TASK ITEM - From the entries below, return only the lines starting at the one that contains "home (R275) -/" and ending at the one that contains "def mscCapacity : Nat := 262144", exactly as they stand.

DATA -
★ ★ ★ ★
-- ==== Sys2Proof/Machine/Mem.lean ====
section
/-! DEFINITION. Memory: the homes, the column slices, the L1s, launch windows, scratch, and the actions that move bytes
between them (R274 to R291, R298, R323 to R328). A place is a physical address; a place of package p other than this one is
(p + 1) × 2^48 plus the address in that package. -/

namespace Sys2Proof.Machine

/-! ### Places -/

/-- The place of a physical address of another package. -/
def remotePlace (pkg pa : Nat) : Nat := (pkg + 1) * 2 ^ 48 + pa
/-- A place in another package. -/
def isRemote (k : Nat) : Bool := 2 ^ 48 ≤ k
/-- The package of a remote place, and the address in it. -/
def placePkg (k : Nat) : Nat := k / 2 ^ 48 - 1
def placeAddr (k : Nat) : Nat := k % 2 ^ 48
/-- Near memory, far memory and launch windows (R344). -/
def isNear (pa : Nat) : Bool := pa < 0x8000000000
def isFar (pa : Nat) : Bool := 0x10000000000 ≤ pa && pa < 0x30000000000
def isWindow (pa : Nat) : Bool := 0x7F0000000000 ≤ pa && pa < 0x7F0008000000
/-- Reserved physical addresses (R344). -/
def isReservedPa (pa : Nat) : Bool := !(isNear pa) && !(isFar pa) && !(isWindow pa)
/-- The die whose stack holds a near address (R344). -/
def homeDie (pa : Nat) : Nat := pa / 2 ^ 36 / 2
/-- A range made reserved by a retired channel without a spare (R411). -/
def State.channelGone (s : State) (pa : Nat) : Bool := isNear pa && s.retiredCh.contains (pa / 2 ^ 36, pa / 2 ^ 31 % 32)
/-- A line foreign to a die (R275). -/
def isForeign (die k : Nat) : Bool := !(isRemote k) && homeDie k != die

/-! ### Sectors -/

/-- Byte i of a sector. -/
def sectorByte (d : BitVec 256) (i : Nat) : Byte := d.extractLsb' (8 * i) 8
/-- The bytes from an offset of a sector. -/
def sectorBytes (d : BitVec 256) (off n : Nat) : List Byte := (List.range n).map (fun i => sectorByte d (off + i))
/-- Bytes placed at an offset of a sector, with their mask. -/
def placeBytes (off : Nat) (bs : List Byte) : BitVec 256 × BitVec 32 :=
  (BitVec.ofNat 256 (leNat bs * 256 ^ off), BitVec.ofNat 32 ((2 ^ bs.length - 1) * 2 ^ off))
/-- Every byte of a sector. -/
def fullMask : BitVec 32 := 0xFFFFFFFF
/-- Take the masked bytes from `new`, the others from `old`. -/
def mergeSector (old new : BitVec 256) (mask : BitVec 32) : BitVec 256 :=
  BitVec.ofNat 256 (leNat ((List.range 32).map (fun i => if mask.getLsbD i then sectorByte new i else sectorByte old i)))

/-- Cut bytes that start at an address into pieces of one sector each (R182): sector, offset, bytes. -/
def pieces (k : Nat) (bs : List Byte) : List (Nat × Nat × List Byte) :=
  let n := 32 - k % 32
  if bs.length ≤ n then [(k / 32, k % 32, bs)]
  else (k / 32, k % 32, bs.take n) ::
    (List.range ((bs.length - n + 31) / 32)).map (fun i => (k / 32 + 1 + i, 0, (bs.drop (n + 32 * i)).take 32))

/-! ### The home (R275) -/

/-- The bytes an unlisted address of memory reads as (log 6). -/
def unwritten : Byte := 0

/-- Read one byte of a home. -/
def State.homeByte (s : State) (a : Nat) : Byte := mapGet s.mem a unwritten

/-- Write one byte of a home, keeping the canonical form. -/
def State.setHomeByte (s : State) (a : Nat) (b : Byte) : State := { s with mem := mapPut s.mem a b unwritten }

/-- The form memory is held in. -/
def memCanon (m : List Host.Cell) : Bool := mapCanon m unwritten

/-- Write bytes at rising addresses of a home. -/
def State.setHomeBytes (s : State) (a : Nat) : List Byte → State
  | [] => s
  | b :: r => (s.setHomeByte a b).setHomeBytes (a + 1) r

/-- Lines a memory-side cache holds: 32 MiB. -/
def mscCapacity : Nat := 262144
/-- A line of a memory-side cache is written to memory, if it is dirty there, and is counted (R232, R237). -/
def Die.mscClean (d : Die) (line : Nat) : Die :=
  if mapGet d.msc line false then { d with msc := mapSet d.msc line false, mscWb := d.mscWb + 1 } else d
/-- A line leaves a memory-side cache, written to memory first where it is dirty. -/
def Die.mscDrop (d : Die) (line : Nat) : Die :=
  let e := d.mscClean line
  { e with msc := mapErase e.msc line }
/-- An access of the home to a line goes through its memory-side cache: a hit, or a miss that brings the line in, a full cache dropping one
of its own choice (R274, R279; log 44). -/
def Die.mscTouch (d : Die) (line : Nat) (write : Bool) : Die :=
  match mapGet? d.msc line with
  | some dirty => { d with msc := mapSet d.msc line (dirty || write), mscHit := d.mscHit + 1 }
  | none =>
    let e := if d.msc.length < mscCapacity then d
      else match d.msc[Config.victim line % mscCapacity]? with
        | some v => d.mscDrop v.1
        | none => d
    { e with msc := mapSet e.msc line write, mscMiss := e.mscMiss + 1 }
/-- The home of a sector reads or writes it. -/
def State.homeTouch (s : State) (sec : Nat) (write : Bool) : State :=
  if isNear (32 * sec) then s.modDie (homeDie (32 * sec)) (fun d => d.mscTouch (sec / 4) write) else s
★ ★ ★ ★
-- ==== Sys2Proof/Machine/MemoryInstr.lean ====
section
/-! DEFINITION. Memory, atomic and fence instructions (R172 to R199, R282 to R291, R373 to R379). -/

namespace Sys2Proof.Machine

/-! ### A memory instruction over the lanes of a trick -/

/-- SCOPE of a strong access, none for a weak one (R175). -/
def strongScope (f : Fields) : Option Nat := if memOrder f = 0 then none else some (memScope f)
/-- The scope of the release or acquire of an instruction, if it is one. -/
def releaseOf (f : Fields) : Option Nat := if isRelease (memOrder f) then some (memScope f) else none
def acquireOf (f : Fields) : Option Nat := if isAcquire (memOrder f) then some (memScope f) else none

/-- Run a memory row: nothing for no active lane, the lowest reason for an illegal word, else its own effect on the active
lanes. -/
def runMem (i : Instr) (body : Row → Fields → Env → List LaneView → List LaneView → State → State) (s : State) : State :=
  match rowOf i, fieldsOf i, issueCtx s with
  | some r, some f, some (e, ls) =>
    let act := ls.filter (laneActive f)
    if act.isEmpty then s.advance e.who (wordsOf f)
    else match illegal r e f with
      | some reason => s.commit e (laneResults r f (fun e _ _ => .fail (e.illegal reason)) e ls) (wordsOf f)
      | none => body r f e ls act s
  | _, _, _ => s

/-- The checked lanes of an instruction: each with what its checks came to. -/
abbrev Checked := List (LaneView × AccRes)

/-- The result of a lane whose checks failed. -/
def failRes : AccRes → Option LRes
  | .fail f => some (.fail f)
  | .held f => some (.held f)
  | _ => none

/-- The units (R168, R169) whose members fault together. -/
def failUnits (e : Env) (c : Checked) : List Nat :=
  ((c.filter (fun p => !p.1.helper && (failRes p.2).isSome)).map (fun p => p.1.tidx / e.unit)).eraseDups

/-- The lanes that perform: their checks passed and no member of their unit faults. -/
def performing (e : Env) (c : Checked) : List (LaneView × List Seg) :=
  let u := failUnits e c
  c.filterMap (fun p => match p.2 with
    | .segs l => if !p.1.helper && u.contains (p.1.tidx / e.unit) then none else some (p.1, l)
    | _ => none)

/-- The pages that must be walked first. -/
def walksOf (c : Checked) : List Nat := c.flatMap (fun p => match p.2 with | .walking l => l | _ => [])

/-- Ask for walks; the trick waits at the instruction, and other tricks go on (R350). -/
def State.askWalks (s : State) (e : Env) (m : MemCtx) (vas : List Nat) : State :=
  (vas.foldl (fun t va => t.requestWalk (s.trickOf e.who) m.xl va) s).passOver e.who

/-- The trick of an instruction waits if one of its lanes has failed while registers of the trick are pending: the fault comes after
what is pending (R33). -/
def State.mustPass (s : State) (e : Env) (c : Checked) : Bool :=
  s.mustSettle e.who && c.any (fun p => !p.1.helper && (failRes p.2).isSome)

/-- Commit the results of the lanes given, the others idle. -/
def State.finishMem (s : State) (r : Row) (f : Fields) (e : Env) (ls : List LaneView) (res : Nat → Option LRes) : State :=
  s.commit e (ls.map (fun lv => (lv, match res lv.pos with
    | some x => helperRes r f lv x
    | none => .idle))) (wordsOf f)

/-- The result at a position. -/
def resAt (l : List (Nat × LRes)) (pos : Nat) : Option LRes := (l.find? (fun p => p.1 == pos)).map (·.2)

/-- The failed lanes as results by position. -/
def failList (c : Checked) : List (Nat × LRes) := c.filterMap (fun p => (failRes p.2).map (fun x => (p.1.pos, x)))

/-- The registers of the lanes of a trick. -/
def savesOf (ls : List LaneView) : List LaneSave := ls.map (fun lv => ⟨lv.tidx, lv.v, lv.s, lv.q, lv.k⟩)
★ ★ ★ ★
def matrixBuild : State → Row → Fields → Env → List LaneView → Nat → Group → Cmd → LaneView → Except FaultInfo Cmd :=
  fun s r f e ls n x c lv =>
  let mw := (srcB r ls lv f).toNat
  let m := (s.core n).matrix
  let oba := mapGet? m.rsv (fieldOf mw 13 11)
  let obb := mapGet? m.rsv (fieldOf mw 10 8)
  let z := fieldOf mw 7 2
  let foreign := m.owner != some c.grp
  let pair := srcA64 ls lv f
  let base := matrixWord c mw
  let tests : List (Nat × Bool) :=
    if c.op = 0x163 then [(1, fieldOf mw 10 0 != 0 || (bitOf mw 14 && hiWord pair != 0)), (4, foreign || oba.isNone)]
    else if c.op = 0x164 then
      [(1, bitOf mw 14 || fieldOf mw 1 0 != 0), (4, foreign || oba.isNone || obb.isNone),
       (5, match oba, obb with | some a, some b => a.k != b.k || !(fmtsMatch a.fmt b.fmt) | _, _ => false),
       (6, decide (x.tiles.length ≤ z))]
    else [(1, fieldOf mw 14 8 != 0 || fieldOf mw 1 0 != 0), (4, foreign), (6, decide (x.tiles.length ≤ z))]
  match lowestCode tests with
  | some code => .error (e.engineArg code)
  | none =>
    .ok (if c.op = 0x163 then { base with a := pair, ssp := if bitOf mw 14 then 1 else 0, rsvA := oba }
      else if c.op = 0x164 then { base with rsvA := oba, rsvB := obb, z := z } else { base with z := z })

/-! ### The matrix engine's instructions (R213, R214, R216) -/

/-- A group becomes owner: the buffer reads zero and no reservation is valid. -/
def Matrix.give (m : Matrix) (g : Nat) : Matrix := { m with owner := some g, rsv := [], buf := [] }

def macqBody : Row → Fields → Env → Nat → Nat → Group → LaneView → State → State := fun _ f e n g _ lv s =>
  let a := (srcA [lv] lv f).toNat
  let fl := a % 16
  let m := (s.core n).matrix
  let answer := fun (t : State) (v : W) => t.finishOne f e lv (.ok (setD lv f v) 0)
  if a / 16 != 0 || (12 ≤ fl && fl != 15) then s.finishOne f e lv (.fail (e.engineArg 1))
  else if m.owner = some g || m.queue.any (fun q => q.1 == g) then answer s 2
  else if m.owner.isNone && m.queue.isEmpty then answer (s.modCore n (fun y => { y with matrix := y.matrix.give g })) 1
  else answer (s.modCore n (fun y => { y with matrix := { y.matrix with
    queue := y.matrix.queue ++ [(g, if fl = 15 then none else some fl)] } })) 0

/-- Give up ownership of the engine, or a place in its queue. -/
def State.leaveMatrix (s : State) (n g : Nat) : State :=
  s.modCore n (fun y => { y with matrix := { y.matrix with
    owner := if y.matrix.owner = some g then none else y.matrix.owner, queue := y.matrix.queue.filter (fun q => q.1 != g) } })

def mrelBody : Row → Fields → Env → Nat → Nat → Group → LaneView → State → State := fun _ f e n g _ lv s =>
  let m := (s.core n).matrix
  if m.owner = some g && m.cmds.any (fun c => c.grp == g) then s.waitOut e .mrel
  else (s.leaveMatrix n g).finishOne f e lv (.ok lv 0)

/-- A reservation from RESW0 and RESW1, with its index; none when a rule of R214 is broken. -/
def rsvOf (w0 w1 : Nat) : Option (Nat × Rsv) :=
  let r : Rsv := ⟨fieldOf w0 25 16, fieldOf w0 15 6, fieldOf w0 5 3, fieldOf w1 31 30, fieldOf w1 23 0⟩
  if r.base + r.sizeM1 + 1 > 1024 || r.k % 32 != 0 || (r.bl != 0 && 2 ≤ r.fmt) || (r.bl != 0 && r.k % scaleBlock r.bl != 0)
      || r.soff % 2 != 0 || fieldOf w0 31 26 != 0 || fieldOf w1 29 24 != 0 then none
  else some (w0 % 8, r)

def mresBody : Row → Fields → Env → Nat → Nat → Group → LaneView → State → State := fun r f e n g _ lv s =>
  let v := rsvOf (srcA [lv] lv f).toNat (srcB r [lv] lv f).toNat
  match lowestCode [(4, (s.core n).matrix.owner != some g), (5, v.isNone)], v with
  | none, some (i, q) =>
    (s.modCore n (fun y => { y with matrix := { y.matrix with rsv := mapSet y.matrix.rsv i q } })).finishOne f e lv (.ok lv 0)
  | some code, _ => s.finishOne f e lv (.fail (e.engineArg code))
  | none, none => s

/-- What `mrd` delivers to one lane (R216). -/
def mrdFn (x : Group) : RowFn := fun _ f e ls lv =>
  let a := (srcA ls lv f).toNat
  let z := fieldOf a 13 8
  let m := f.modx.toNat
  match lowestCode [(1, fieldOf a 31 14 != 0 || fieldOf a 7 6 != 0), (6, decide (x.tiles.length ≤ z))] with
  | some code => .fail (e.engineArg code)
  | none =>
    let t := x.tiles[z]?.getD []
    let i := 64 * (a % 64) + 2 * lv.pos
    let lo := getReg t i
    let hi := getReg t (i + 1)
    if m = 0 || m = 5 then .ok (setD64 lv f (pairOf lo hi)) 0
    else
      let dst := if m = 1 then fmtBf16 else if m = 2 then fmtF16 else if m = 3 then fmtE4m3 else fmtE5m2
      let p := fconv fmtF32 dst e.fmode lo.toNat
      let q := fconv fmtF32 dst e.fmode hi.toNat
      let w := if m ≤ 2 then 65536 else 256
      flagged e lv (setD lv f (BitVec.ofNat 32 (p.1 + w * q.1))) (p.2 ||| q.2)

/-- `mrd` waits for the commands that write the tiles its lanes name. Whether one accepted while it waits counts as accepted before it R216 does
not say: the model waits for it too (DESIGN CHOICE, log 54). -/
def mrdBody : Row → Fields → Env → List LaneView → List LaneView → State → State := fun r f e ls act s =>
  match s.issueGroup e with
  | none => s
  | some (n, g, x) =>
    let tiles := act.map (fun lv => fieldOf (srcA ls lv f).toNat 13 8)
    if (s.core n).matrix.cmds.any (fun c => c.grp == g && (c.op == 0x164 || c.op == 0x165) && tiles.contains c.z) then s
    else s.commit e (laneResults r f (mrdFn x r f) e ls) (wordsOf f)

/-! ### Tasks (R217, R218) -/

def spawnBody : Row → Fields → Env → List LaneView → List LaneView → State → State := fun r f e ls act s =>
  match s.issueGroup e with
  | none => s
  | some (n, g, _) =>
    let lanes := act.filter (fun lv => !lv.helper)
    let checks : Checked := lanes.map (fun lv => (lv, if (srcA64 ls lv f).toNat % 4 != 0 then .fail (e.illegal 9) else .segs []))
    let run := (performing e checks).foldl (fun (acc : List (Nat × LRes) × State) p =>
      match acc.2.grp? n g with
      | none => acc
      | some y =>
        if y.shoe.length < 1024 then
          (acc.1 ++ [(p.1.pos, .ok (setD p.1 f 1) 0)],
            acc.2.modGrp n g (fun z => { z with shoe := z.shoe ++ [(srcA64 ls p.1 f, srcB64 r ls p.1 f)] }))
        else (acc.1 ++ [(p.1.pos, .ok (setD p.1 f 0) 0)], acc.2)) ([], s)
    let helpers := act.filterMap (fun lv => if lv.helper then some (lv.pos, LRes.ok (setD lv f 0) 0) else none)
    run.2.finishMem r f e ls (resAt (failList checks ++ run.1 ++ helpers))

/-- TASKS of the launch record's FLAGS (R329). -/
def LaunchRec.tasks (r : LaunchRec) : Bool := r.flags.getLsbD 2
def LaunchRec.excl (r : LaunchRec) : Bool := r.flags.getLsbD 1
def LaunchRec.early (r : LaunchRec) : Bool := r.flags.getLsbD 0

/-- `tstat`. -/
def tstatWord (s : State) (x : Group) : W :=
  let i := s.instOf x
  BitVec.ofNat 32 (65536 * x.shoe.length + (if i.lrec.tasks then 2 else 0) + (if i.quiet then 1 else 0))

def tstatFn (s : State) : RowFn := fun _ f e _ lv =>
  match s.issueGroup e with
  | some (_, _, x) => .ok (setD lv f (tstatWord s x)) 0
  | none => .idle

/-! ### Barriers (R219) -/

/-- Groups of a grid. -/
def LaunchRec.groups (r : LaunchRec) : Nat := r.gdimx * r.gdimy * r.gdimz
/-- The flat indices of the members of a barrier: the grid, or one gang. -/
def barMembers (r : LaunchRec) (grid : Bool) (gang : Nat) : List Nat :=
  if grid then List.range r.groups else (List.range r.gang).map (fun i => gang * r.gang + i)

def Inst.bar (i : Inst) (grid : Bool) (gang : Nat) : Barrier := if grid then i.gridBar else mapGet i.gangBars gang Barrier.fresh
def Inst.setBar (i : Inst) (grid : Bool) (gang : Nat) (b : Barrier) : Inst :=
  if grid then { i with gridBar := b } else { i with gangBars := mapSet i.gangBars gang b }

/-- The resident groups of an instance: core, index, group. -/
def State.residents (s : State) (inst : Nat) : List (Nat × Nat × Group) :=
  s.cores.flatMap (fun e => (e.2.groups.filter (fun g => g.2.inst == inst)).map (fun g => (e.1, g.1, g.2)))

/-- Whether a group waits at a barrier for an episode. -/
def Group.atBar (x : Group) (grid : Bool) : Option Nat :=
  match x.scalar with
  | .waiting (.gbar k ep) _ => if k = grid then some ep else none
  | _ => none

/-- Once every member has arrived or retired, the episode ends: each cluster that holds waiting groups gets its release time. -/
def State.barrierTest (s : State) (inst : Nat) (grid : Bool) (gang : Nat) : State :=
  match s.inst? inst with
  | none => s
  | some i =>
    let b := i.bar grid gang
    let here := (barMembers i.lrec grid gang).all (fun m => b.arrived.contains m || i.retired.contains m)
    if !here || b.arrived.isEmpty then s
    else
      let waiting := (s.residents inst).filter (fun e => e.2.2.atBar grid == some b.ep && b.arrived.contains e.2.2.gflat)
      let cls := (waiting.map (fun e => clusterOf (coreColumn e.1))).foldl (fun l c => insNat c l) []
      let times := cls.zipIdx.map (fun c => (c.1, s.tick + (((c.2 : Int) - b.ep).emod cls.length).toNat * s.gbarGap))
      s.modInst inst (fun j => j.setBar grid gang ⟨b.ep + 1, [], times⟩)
★ ★ ★ ★
EXERCISE ANSWER -
/-! ### The home (R275) -/

/-- The bytes an unlisted address of memory reads as (log 6). -/
def unwritten : Byte := 0

/-- Read one byte of a home. -/
def State.homeByte (s : State) (a : Nat) : Byte := mapGet s.mem a unwritten

/-- Write one byte of a home, keeping the canonical form. -/
def State.setHomeByte (s : State) (a : Nat) (b : Byte) : State := { s with mem := mapPut s.mem a b unwritten }

/-- The form memory is held in. -/
def memCanon (m : List Host.Cell) : Bool := mapCanon m unwritten

/-- Write bytes at rising addresses of a home. -/
def State.setHomeBytes (s : State) (a : Nat) : List Byte → State
  | [] => s
  | b :: r => (s.setHomeByte a b).setHomeBytes (a + 1) r

/-- Lines a memory-side cache holds: 32 MiB. -/
def mscCapacity : Nat := 262144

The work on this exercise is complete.